WIPO Arbitration and Mediation Center

ADMINISTRATIVE PANEL DECISION

John L. Scott, Inc. v. Apex Financial LLC

Case No. D2010-1659

1. The Parties

Complainant is John L. Scott, Inc of Issaquah, Washington, United States of America (“U.S.A.”), represented by Graham & Dunn, PC, U.S.A.

Respondent is Apex Financial LLC of Issaquah, Washington, U.S.A.

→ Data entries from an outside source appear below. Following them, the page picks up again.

-- ==== Sys2Proof/Machine/SysCmds.lean ====
section
/-! DEFINITION. The System commands (15 Table 15.9; 02 R58, R63), and the ends of counter and report windows (04 R127; 07 R198; 21 R489). -/

namespace Sys2Proof.Machine

/-- SYS_NOP. -/
def execSysNop (h : Hdr) (s : State) : Host.Outcome State Fault Refusal :=
  s.done (s.serve h Op.sysNop noCheck (fun s => { st := s }))

/-- SYS_INFO. In Boot and Safe the Hub's words are 0; the personality is coded as in the image header (log 25). -/
def execSysInfo (h : Hdr) (s : State) : Host.Outcome State Fault Refusal :=
  s.done (s.serve h Op.sysInfo noCheck
    (fun s =>
      let sec := s.rd Reg.secStat
      let hub := if s.hubOn then (s.fwCopy 1 (fld sec 22 1)).version else 0
      let pers : W32 := if s.hubOn then BitVec.ofNat 32 ((if s.dev.concentrator then 1 else 2) + s.dev.partId % 64 * 2 ^ 8) else 0
      { st := s, out := [0xF048, BitVec.ofNat 32 s.sigId, hub, (s.fwCopy 0 (fld sec 23 1)).version] ++ fpWords identityFp ++ [pers] }))

/-- SYS_STATE. -/
def execSysState (h : Hdr) (s : State) : Host.Outcome State Fault Refusal :=
  s.done (s.serve h Op.sysState noCheck
    (fun s => { st := s, out := s.waStateWord :: (List.range 4).map (fun k => s.rd (Reg.ctxrState k)) ++ [s.tickId] }))

/-- The 14 cycle-valued rows of Table 2.6, in table order (02 R58, R63). -/
def sigRows (stepB0 : Bool) : List W32 :=
  [4, 6, 6, 4, 3, 7, 8, 13, 4, 23, 12, 4] ++ (if stepB0 then [26, 22] else [30, 24])

/-- SIG_TABLE. -/
def execSigTable (h : Hdr) (s : State) : Host.Outcome State Fault Refusal :=
  s.done (s.serve h Op.sigTable noCheck (fun s => { st := s, out := BitVec.ofNat 32 s.sigId :: sigRows s.dev.stepB0 }))

/-! Windows that end. -/

/-- The tensors with counts in the open window, by numKey / 3. -/
def State.countedTensors (s : State) : List Nat := (s.ant.numWin.map (fun (e : Nat × Nat) => e.1 / 3)).eraseDups

/-- Whether an address is that of a NUM_SAT_WIN or NUM_UNDER_WIN. -/
def isNumWin (a : Nat) : Bool := decide (Reg.num 0 0 ≤ a ∧ a < Reg.num 4 0 ∧ a % 16 < 8)

/-- The numeric summary of a tensor (15 Table 15.5, KIND 4). -/
def State.numSummary (s : State) (x : Nat) (first : W32) : State :=
  let n := fun (i : Nat) => SMap.get 0 s.ant.numWin (3 * x + i)
  s.record { code := 0, kind := 4, die := Die.hub, unit := 0, ctx := x / 1024, sub := 0, tick := first, ns := s.tod.ns,
             sec := s.tod.sec % 2 ^ 32,
             detail := satAdd 32 (n 0) 0 + satAdd 32 (n 1) 0 * 2 ^ 32 + satAdd 8 (n 2) 0 * 2 ^ 64 + x % 1024 * 2 ^ 72 }

/-- NUM_WINDOW_END (04 R127), at the strobe that opens a window: the counts of the one before appear in the _WIN registers, and each
tensor with a count sends its summary. While a shedding stage holds, collection and summaries are paused (17 Table 17.1): the counts of
the window that ends appear nowhere but in the totals. -/
def State.numWindowEnd (s : State) : State :=
  let size := 2 ^ s.rdF Reg.numCfg 0 5
  if !s.hubOn || decide (s.tickId.toNat % size ≠ 0) then s
  else if 1 ≤ s.shedStage then { s with ant.numWin := [] }
  else
    let xs := s.countedTensors
    let t := { s with regs := s.regs.filter (fun (e : Nat × W32) => !isNumWin e.1) }
    let t := xs.foldl (fun u x =>
      let n := fun (i : Nat) => BitVec.ofNat 32 (satAdd 32 (SMap.get 0 s.ant.numWin (3 * x + i)) 0)
      (u.wr (Reg.num (x / 1024) (x % 1024)) (n 0)).wr (Reg.num (x / 1024) (x % 1024) + 4) (n 1)) t
    let t := if bit (s.rd Reg.numCfg) 31 then xs.foldl (fun u x => u.numSummary x (s.tickId - BitVec.ofNat 32 size)) t else t
    { t with ant.numWin := [] }

def execNumWindowEnd (s : State) : Host.Outcome State Fault Refusal := s.done s.numWindowEnd

/-- REPORT_WINDOW_END (21 R489; 07 R198), at the strobe that opens a window of 2^20 ticks: the summaries of the faults, and one
ECC_CORRECTED for each memory kind with corrected errors. -/
def State.reportWindowEnd (s : State) : State :=
  if !s.hubOn || decide (s.tickId.toNat % 2 ^ 20 ≠ 0) then s
  else
    let s := s.endWindows s.winIx
    let s := (List.range 4).foldl (fun t k =>
      let n := s.banks.eccWin.getD k 0
      if n = 0 then t else t.raiseNow Code.eccCorrected { die := Die.hub, unit := k } n) s
    { s with banks.eccWin := [0, 0, 0, 0] }

def execReportWindowEnd (s : State) : Host.Outcome State Fault Refusal := s.done s.reportWindowEnd

end Sys2Proof.Machine
end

2. The Domain Name and Registrar

The disputed domain name <johnlscotteastside.com> is registered with GoDaddy.com, Inc. (“GoDaddy”)

3. Procedural History

The Complaint was filed with the WIPO Arbitration and Mediation Center (“Center”) on October 1, 2010. On October 1, 2010, the Center transmitted to GoDaddy a request for registrar verification in connection with the disputed domain name. On October 1, 2010, GoDaddy provided its verification response confirming that Respondent is listed as the registrant, and providing contact details and other information pertinent to the registration.

The Center verified that the Complaint satisfied the formal requirements of the Uniform Domain Name Dispute Resolution Policy (“Policy” or “UDRP”), the Rules for Uniform Domain Name Dispute Resolution Policy (“Rules”), and the WIPO Supplemental Rules for Uniform Domain Name Dispute Resolution Policy (“Supplemental Rules”).

In accordance with the Rules, paragraphs 2(a) and 4(a), the Center formally notified Respondent of the Complaint, and the proceedings commenced on October 5, 2010. In accordance with the Rules, paragraph 5(a), the due date for Response was October 25, 2010. Respondent did not submit any response. Accordingly, the Center notified Respondent’s default on October 26, 2010.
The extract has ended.